Name of Committee: Science Board to the Food and Drug
Administration Science Board (Science Board).
General Function of the Committee: The Science Board provides
advice primarily to the Commissioner of Food and Drugs and other
appropriate officials on specific complex and technical issues as well
as emerging issues within the scientific community in industry and
academia. Additionally, the Science Board provides advice to the agency
on keeping pace with technical and scientific evolutions in the fields
of regulatory science, on formulating an appropriate research agenda,
and on upgrading it's scientific and research facilities to keep pace
with these changes. It will also provide the means for critical review
of agency sponsored intramural and extramural scientific research
programs.
Date and Time: The meeting will be held on March 31, 2006, from 8
a.m. to 4 p.m.
Location: Food and Drug Administration, rm. 1066, 5630 Fishers
Lane, Rockville, MD 20857.
Contact Person: Jan Johannessen, Office of the Commissioner, Food
and Drug Administration (HF-33), 5600 Fishers Lane, Rockville, MD
20857, 301-827-6687, Jan.Johannessen@fda.hhs.gov, or FDA Advisory
Committee Information Line, 1-800-741-8138 (301-443-0572 in the
Washington, DC area), code 3014512603. Please call the Information Line
for up-to-date information on this meeting.
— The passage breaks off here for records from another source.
-- ==== Sys2Proof/Syntax.lean ====
section
/-! DEFINITION. The instructions of the core: one constructor for each row of spec/opcode_table.json
(30_encoding.md R61). No instruction has a field: the operand is implied by the whole byte (R62, R70). -/

namespace Sys2Proof

/-- The closed set of six instructions (R61, R73). -/
inductive Instr where
  /-- `NOP`, 0x00 (41_control.md R98). -/
  | nop
  /-- `INC BC`, 0x03 (43_inc16.md R119). -/
  | incBC
  /-- `INC B`, 0x04 (42_alu8.md R111). -/
  | incB
  /-- `INC DE`, 0x13 (43_inc16.md R120). -/
  | incDE
  /-- `HALT`, 0x76 (41_control.md R100). -/
  | halt
  /-- `ADD A,C`, 0x81 (42_alu8.md R108). -/
  | addAC
deriving DecidableEq, Repr, Inhabited

end Sys2Proof
end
Agenda: The Science Board will conclude their discussion on drug
safety from the meeting of November 4, 2005, and will hear about and
discuss a request by the agency for a review of the agency's science
programs. The Science Board will then hear about and discuss the
agency's response to the recommendations contained in the Science
Board's peer review of the Office of Regulatory Affairs Pesticide
Program, plans for a Science Board peer review of the Center for
Veterinary Medicine's intramural portion of the National Antimicrobial
Resistance Monitoring System, and the science priorities of the
agency's Office of Women's Health.
Procedure: Interested persons may present data, information, or
views, orally or in writing, on issues pending before the committee.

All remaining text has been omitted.